Spike-Based Hebbian Learning of Distributed Word Representations

Word vectors are distributed word representations that have successfully been employed in several difficult natural language processing (NLP) tasks. They are the new state-of-the-art in machine learning for extracting meaningful semantic information from text, the quintessential example being that they can help solve the following problem:

king - man + woman = queen

without any a priori notion of gender or royal hierarchy.But how is it able to to this task? Word vectors are typically trained several times through huge corpora, for example all of Wikipedia, using methods optimized for speed and storage such as continuous bag-of-words (CBOW) and Skip-gram (1).

The goal of such advanced methods involve building up an accurate and concise summary of word co-occurrences of the trained corpus, the idea being that words that occur often enough together in these huge pieces of data can already take you a long way in determining underlying semantic meaning. Given the proven power of word vectors in a variety of NLP tasks (for a good sample, see the other results from this work group!), we hypothesized that the brain might be capable of performing something vaguely similar to computing word vectors.

Our subproject involved developing a spiking neural network that took words as inputs and learned co-occurrences of these words using a Hebbian learning rule (2). The words we used were gathered from the famous One fish, two fish, red fish, blue fish children's poem written by Dr. Suess (3). This corpus was chosen due to the fact that it has lots of repeated words, which we thought would lead to a richer synaptic representation of co-occurrences. Using NEST (4), we encoded each unique word as a 30-neuron population, and provided 100 ms of stimulation to that population in order to make it spike at 20 Hz when the word was encountered in the corpus. Going word-by-word, we gradually stimulated all neurons in the network in this way. Using periods ('.') as sentence delimiters, we provided temporal gaps in which no stimulation was present to avoid associating words between sentences.

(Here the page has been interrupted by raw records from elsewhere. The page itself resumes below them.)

/-- The bring-up fails on a final status, and on a retryable one with no retries left. -/
theorem settle_init_failed (h : (s.nvme.slot i).owner = .init)
    (hst : (st ≠ 0 ∧ st.getLsbD 14 = true) ∨
      ((st ≠ 0 ∧ st.getLsbD 14 = false) ∧ Config.nvmeRetryMax ≤ (s.nvme.slot i).retries)) :
    settle i st s = initFail (release i s) := by
  obtain ⟨hne, hbit⟩ | ⟨hretry, hleft⟩ := hst
  · rw [settle_of_delivered (.inr (.inl hbit)), deliver_init_failed h hne]
  · rw [settle_of_exhausted_init hretry h hleft, deliver_init_failed h hretry.1]

/-! ## The context's command by its opcode (rules R282, R294, R317, R318, R355) -/

theorem deliverCtx_read (h : byteAt s.ctx.cdb 0 = 0x28) : deliverCtx st s =
    if st = 0 then sendChunk (chunkBlocks s * s.nvme.blockSize.toNat) s
    else checkCondition (senseOfStatus st (s.ctx.lba.setWidth 32)) s := if_pos h

theorem deliverCtx_write (h : byteAt s.ctx.cdb 0 = 0x2A) : deliverCtx st s =
    if st = 0 then nextOutChunk (advanceLba (chunkLen s.ctx) s)
    else checkCondition (senseOfStatus st (s.ctx.lba.setWidth 32)) s := by
  simp [deliverCtx, h]

theorem deliverCtx_synchronize (h : byteAt s.ctx.cdb 0 = 0x35) : deliverCtx st s =
    if st = 0 then finish 0 s else checkCondition (senseOfStatus st 0) s := by
  simp [deliverCtx, h]

theorem deliverCtx_passthrough (h : byteAt s.ctx.cdb 0 = 0xE6) : deliverCtx st s =
    if st = 0 then sendBuf s else checkCondition (senseOfStatus st 0) s := by
  simp [deliverCtx, h]

/-- READ(10): the chunk that was read is sent. -/
theorem deliverCtx_read_ok (h : byteAt s.ctx.cdb 0 = 0x28) : deliverCtx 0 s =
    sending s s.ctx (min (4096 / s.nvme.blockSize.toNat) s.ctx.blocksLeft.toNat * s.nvme.blockSize.toNat) :=
  (deliverCtx_read h).trans (if_pos rfl)

/-- WRITE(10): the LBA moves on by the chunk, and the next one is asked for or the command ends. -/
theorem deliverCtx_write_ok (h : byteAt s.ctx.cdb 0 = 0x2A) :
    let n := min 4096 (s.ctx.cmdLen.toNat - 4096 * s.ctx.chunkIdx) / s.nvme.blockSize.toNat
    Asked s (deliverCtx 0 s)
      { s.ctx with lba := s.ctx.lba + BitVec.ofNat 64 n, blocksLeft := s.ctx.blocksLeft - BitVec.ofNat 32 n,
                   chunkIdx := s.ctx.chunkIdx + 1 } (s.ctx.cmdLen - s.ctx.actual.setWidth 64).toNat := by
  rw [deliverCtx_write h, if_pos rfl]
  exact nextOutChunk_asks (advanceLba (chunkLen s.ctx) s)

theorem deliverCtx_synchronize_ok (h : byteAt s.ctx.cdb 0 = 0x35) :
    Ended s (deliverCtx 0 s) s.ctx s.sense s.nvme 0 ∧ Changes s (deliverCtx 0 s) inCsw := by
  rw [deliverCtx_synchronize h, if_pos rfl]
  exact ⟨finish_ended 0 s, finish_changes 0 s⟩

/-- 0xE6: the data in `STAGING` is sent, or the command ends where there is none. -/
theorem deliverCtx_passthrough_ok (h : byteAt s.ctx.cdb 0 = 0xE6) :
    if s.ctx.cmdLen = 0 then Ended s (deliverCtx 0 s) s.ctx s.sense s.nvme 0 ∧ Changes s (deliverCtx 0 s) inCsw
    else deliverCtx 0 s = sending s s.ctx s.ctx.cmdLen.toNat := by
  rw [deliverCtx_passthrough h, if_pos rfl, sendBuf]
  split
  case isTrue => exact ⟨finish_ended 0 s, finish_changes 0 s⟩
  case isFalse => rfl

/-- A failed transfer of the medium reports the LBA of its chunk. -/
theorem deliverCtx_medium_failed (h : byteAt s.ctx.cdb 0 = 0x28 ∨ byteAt s.ctx.cdb 0 = 0x2A) (hst : st ≠ 0) :
    Failed s (deliverCtx st s) (senseOfStatus st (s.ctx.lba.setWidth 32)) := by
  obtain h | h := h
  · rw [deliverCtx_read h, if_neg hst]
    exact checkCondition_failed ..
  · rw [deliverCtx_write h, if_neg hst]
    exact checkCondition_failed ..

theorem deliverCtx_other_failed (h : byteAt s.ctx.cdb 0 = 0x35 ∨ byteAt s.ctx.cdb 0 = 0xE6) (hst : st ≠ 0) :
    Failed s (deliverCtx st s) (senseOfStatus st 0) := by
  obtain h | h := h
  · rw [deliverCtx_synchronize h, if_neg hst]
    exact checkCondition_failed ..
  · rw [deliverCtx_passthrough h, if_neg hst]
    exact checkCondition_failed ..

/-! ## The bring-up (rule R395) -/

theorem initStep_submits {cmd : Instr} {e : Bytes} (h : encode cmd = .sqe .admin e) (step : InitStep) (s : State) :
    InitSubmits s (initStep step cmd s) step cmd := by
  refine ⟨e, h, ?_⟩
  rw [initStep, h]
  rfl

theorem initOk_of_idCtrl (h : s.nvme.init = .idCtrl) :
    InitSubmits s (initOk s) .idNs (.identify 0 Config.nsid Config.stagingPcieAddr 0 0) := by
  rw [initOk, h]
  exact initStep_submits rfl ..

theorem initOk_of_createCq (h : s.nvme.init = .createCq) : InitSubmits s (initOk s) .createSq
    (.createIoSq 0 (Config.sqPcieAddr .io) (BitVec.ofNat 16 (Config.queueDepth - 1) ++ (1#16)) 0x00010001) := by
  rw [initOk, h]
  exact initStep_submits rfl ..

theorem initOk_of_createSq (h : s.nvme.init = .createSq) :
    initOk s = { s with nvme := { s.nvme with ioCreated := true, identified := true, init := .done } } := by
  rw [initOk, h]

/-- The NSZE that Identify Namespace told is bytes 0 to 7 of `STAGING`. -/
theorem identNsze_eq (s : State) : identNsze s =
    ((s.byte .staging 7 ++ s.byte .staging 6) ++ (s.byte .staging 5 ++ s.byte .staging 4)) ++
      ((s.byte .staging 3 ++ s.byte .staging 2) ++ (s.byte .staging 1 ++ s.byte .staging 0)) := rfl

/-- LBADS is byte 2 of the format that the low half of byte 26 names. -/
theorem identLbads_eq (s : State) :
    identLbads s = s.byte .staging (128 + 4 * ((s.byte .staging 26).toNat % 16) + 2) := by
  have hformat : ((s.byte .staging 26).extractLsb' 0 4).toNat = (s.byte .staging 26).toNat % 16 := by simp
  rw [identLbads, hformat]
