-- ==== Sys2Proof/Machine/Regs.lean ====
section
/-!
DEFINITION. The registers of the BAR2 map (R630), transcribed field by field from the register tables of the chapters: offset,
bits, access code (R13) and the reset a table states. Registers that are windows onto other state, and resets that depend on the
part (R629), are given in Machine/RegFile.lean.
-/

namespace Sys2Proof.Machine

/-- The access codes of R13; a reserved field has no entry. -/
inductive Access where
  | ro | rw | wo | w1c | w1s | rc
deriving DecidableEq, Repr

/-- A field of a register: BAR2 offset, lowest bit, width. -/
structure Fld where
  off : Nat
  lo : Nat
  len : Nat
deriving DecidableEq, Repr

/-- A field as a row of the register table. -/
structure FldRow where
  lo : Nat
  len : Nat
  acc : Access
  reset : Nat
deriving DecidableEq, Repr

/-- A register, or a numbered set of them: offset of the first, stride, count, fields. -/
structure RegRow where
  off : Nat
  stride : Nat
  count : Nat
  flds : List FldRow
deriving DecidableEq, Repr

/-- Field `f` of member `n` of a numbered set with the given stride. -/
def Fld.nth (f : Fld) (stride n : Nat) : Fld := { f with off := f.off + stride * n }

namespace Reg
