/-- The BR format (R48). -/
structure Br where
  ra : RegField
  rb : RegField
  off : BitVec 16
deriving DecidableEq, Repr

/-- An atomic's registers, ORD and size bit (R55). -/
structure Atom where
  regs : Rrr
  ord : BitVec 2
  wide : Bool
deriving DecidableEq, Repr

/-- A vector instruction's registers and lane width code (R56, R57). -/
structure Vec where
  regs : Rrr
  width : BitVec 2
deriving DecidableEq, Repr

/-- The ST format (R48). -/
structure St where
  cls : BitVec 4
  ring : BitVec 10
  rd : RegField
  ra : RegField
deriving DecidableEq, Repr

/-- The SYS format (R48). -/
structure Sys where
  rd : RegField
  ra : RegField
  csr : BitVec 12
deriving DecidableEq, Repr

/-- The word an ADD step meets: an `add`, or a word that R50 and R51 leave unassigned. -/
inductive AddWord where
  | add (regs : Rrr)
  | unassigned (w : Word32)
deriving DecidableEq, Repr

/-- Who makes a register access (R631): a core at M, the host through the PF's BAR2, the debug port once unlocked with scope
bit 1, or the sideband. -/
inductive Writer where
  | core (c : CoreId)
  | host
  | debugPort
  | sideband
deriving DecidableEq, Repr

/-- Where a command of R422 comes from: a command ring of the PF, or the manager (R116), whose command carries the entry and the
bytes that a ring's command would name in host memory. -/
inductive CmdSrc where
  | ring (i : BitVec 4)
  | manager (cid : BitVec 16) (entry : List Byte) (payload : List Byte)
deriving DecidableEq, Repr

/-- Where image bytes or a commit come from (R612): the PF's admin queue, or the manager through the network service. -/
inductive FwSrc where
  | nvme
  | manager (cid : BitVec 16)
deriving DecidableEq, Repr

/-- What the recipe loader reserves for a load (R117, R632): cores, then for each ring in the order core, stage, index its number,
base and queue context, a code block for each core, and the other blocks. -/
structure Placement where
  cores : List CoreId
  rings : List Nat
  bases : List Nat
  qcns : List Nat
  code : List Nat
  data : Nat
  bss : Nat
  staging : Nat
  page : Nat
deriving DecidableEq, Repr

/-- What a die answers at the start of its channel (R286 to R290, R300, R308). -/
structure DieIdent where
  part : Nat
  toggle : Bool
  qlc : Bool
  planes : Nat
  pageBytes : Nat
  spareBytes : Nat
  pages : Nat
  blocks : Nat
  retryLen : Nat
  factoryBad : List Nat
deriving DecidableEq, Repr

/-- What the cells of a codeword show to a read (R300): corrected bits of the hard read where it decodes, the first retry entry
that decodes, whether the soft read decodes, and the steps whose decode fails CHECK. -/
structure CellState where
  bits : Option Nat
  retry : Option Nat
  soft : Bool
  miscorrects : List Nat
deriving DecidableEq, Repr

/-- Why a responder answers with a NAK (R359, R366, R367, R369). -/
inductive NakCode where
  | sequence | remoteAccess | invalid | remoteOp | notReady
deriving DecidableEq, Repr

/-- What a RoCEv2 packet carries (R359): `addr`, `key` and `len` stand in the first packet of a WRITE and in a READ request. -/
inductive NetBody where
  | send (first last : Bool) (data : List Byte)
  | write (first last : Bool) (addr key len : Nat) (imm : Option Nat) (data : List Byte)
  | readReq (addr key len : Nat)
  | readResp (last : Bool) (data : List Byte)
  | ack
  | nak (code : NakCode)
  | cnp
  /-- Any operation or transport that R359 refuses. -/
  | refused
deriving DecidableEq, Repr

/-- A packet that arrives on a sub-port. -/
structure NetPacket where
  sub : BitVec 3
  qpn : BitVec 24
  psn : BitVec 24
  ce : Bool
  body : NetBody
deriving DecidableEq, Repr

/-- What the connection service fills into a queue context (R362, R363). -/
structure QpSetup where
  control : Bool
  sub : BitVec 3
  pmtu : BitVec 2
  subscriber : BitVec 12
  v6 : Bool
  owner : Option (BitVec 8)
  psn : BitVec 24
  epsn : BitVec 24
deriving DecidableEq, Repr

/-- What happens to a replay run (R569 to R571): the write that requests it; a run whose part has a digest and perhaps a first
piece that differs, at a temperature and load; or the target temperature not reached in time. -/
inductive ReplayEvent where
  | request (w : Writer) (value : Word32)
  | ran (digest : Word64) (firstPiece : Option Word32) (temp : BitVec 16) (load : Byte)
  | unreached (temp : BitVec 16) (load : Byte)
deriving DecidableEq, Repr
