-- ==== Sys2Proof/Machine/NetTypes.lean ====
section
/-!
DEFINITION. What the RDMA engine (R362 to R385), the ports (R355 to R358) and the weir (R388 to R403) hold.
-/

namespace Sys2Proof.Machine

/-- What a packet of a DELIVER or RECON_READ is part of. -/
inductive PacketRole where
  | other | offer | piece | seal | sealLast | release | share
deriving DecidableEq, Repr

/-- A packet the SN-1 sends. A READ request spans as many PSNs as it has responses. -/
structure OutPacket where
  qcn : Nat
  psn : Nat
  span : Nat
  body : NetBody
  role : PacketRole
  /-- The descriptor it belongs to: core and ticket. -/
  owner : Option (Nat × Nat)
  /-- READ requests: where the next response goes, and the responses received. -/
  dst : Nat
  got : Nat
  service : Nat
  /-- When it was queued in the weir. -/
  since : Word64
deriving DecidableEq, Repr

/-- A WRITE message whose first packet was accepted (R371, R374). -/
structure Incoming where
  region : Nat
  addr : Nat
  /-- Packets of a duplicate with a stale key are discarded (R372). -/
  discard : Bool
deriving DecidableEq, Repr

/-- A queue pair (R363, R365 to R368). -/
structure Qp where
  state : Nat
  control : Bool
  sub : Nat
  pmtu : Nat
  subscriber : Nat
  v6 : Bool
  owner : Option Nat
  psn : Nat
  epsn : Nat
  /-- Work not yet placed with the weir, and packets placed and not acknowledged. -/
  todo : List OutPacket
  flight : List OutPacket
  retries : Nat
  timer : Option Word64
  nakSent : Bool
  lastCnp : Option Word64
  incoming : Option Incoming
  /-- A duplicate WRITE message that is being executed or discarded again (R372). -/
  again : Option Incoming
  /-- READ responses still to be sent, by region. -/
  reads : List Nat
deriving DecidableEq, Repr

/-- A region (R370, R373, R374). -/
structure RegionEntry where
  space : Option Nat
  base : Nat
  length : Nat
  access : BitVec 2
  generation : Nat
  registered : Bool
  /-- The descriptor that revokes it, and RP. -/
  revoking : Option (Nat × Nat × Word64)
  /-- Generations that ended, and when. -/
  retired : List (Nat × Word64)
deriving DecidableEq, Repr

/-- A DELIVER in progress (R377, R382). -/
structure Delivery where
  core : Nat
  ticket : Nat
  dataQ : Nat
  ctrlQ : Nat
  part : Nat
  subscriber : Nat
  deadline : Nat
  entry : PackPart
  granted : Bool
  slot : Nat
  generation : Nat
  sealLeft : Bool
  releaseSent : Bool
  releaseAcked : Bool
  bytes : Nat
  resends : Nat
  packetsResent : Nat
deriving DecidableEq, Repr

/-- An exact time in ns: a fraction (R396). -/
structure Frac where
  num : Nat
  den : Nat
deriving DecidableEq, Repr

/-- What a scheduling entity holds: start and finish tags (R392 to R394), eligible time and timing-wheel slot (R396, R397), and
samples (R402). -/
structure Entity where
  s : Nat
  f : Nat
  e : Frac
  slot : Option Nat
  depth : Nat
  depthMax : Nat
  delay : Nat
  delayMax : Nat
deriving DecidableEq, Repr

def Entity.zero : Entity := ⟨0, 0, ⟨0, 1⟩, none, 0, 0, 0, 0⟩

/-- A weir queue (R388, R398). -/
structure WeirQueue where
  packets : List OutPacket
  ent : Entity
  /-- The congestion rate in bit/s; none: the line rate. -/
  rc : Option Nat
  lastCut : Option Word64
  lastRise : Word64
deriving DecidableEq, Repr

/-- A service node of a sub-port (R388, R393): its virtual time and, for DELIVERY, the payload cap's eligible time (R396). -/
structure ServiceNode where
  v : Nat
  ent : Entity
  cap : Frac
deriving DecidableEq, Repr

def ServiceNode.zero : ServiceNode := ⟨0, Entity.zero, ⟨0, 1⟩⟩

/-- A sub-port (R355, R358, R399, R400). -/
structure SubPort where
  up : Bool
  /-- Runs at 400GbE. -/
  whole : Bool
  v : Nat
  pausedSince : Option Word64
  pausedUntil : Word64
  longCounted : Bool
  /-- Receive buffer occupancy in KiB, and when the last pause was sent. -/
  rx : Nat
  lastPause : Word64
  /-- ACKs, NAKs and CNPs that wait for the next packet boundary (R390). -/
  urgent : List OutPacket
  puntSecond : Nat
  puntCount : Nat
  /-- Up to 16 GID entries, which the firmware network service fills (R358). -/
  gids : List (BitVec 128)
deriving DecidableEq, Repr

def SubPort.reset : SubPort :=
  { up := false, whole := false, v := 0, pausedSince := none, pausedUntil := 0, longCounted := false, rx := 0, lastPause := 0,
    urgent := [], puntSecond := 0, puntCount := 0, gids := [] }

/-- The network side. -/
structure Net where
  qps : Table Qp
  regions : Table RegionEntry
  deliveries : List Delivery
  subports : Vector SubPort 8
  /-- Port configurations in force (R356). -/
  ports : Table Word32
  /-- Weir queues by (sub-port × 4 + service) × 4,096 + subscriber, service nodes by sub-port × 4 + service. -/
  queues : Table WeirQueue
  nodes : Table ServiceNode
  /-- `WER_SUB_CFG` by subscriber. -/
  subCfg : Table Word32
  /-- Occupied receive slots, and messages passed to firmware. -/
  slots : Nat
  inbox : List (Nat × List Byte)
  /-- Frames sent, by sub-port, oldest first; PFC frames as sub-port and quanta; frames passed to the network service. -/
  sent : List (Nat × OutPacket)
  pauses : List (Nat × Nat)
  punted : List (Nat × List Byte)
deriving DecidableEq, Repr

def Net.reset : Net :=
  { qps := [], regions := [], deliveries := [], subports := Vector.replicate 8 SubPort.reset, ports := [], queues := [],
    nodes := [], subCfg := [], slots := 0, inbox := [], sent := [], pauses := [], punted := [] }

end Sys2Proof.Machine
end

Over the course of training, and due to a long Hebbian learning window, the network was able to learn the full co-occurrence matrix of words in the form of synaptic strengths:

Since this way of storing word co-occurrences does not scale so well (the entire NxN matrix scales as a square...), ongoing work will take the form of collaborations after the workshop: Philip Tully, Guido Zerrella, and Jonathan Tapson, will attempt develop compressed weight matrix representations for storing and recalling word vectors using this network accompanied by Jonathan's SKIM architectures (5).

1. Mikolov, Tomas, et al. "Efficient estimation of word representations in vector space." arXiv preprint arXiv:1301.3781 (2013).
2. Tully, Philip J., Matthias H. Hennig, and Anders Lansner. "Synaptic and nonsynaptic plasticity approximating probabilistic inference." Frontiers in synaptic neuroscience 6 (2014).
3. Seuss. One fish, two fish, red fish, blue fish. Harper Collins UK, 2003.
4. Gewaltig M-O & Diesmann M (2007) NEST (Neural Simulation Tool) Scholarpedia 2(4):1430.
5. Tapson, Jonathan C., et al. "Synthesis of neural networks for spatio-temporal spike pattern recognition and processing." Frontiers in neuroscience 7 (2013).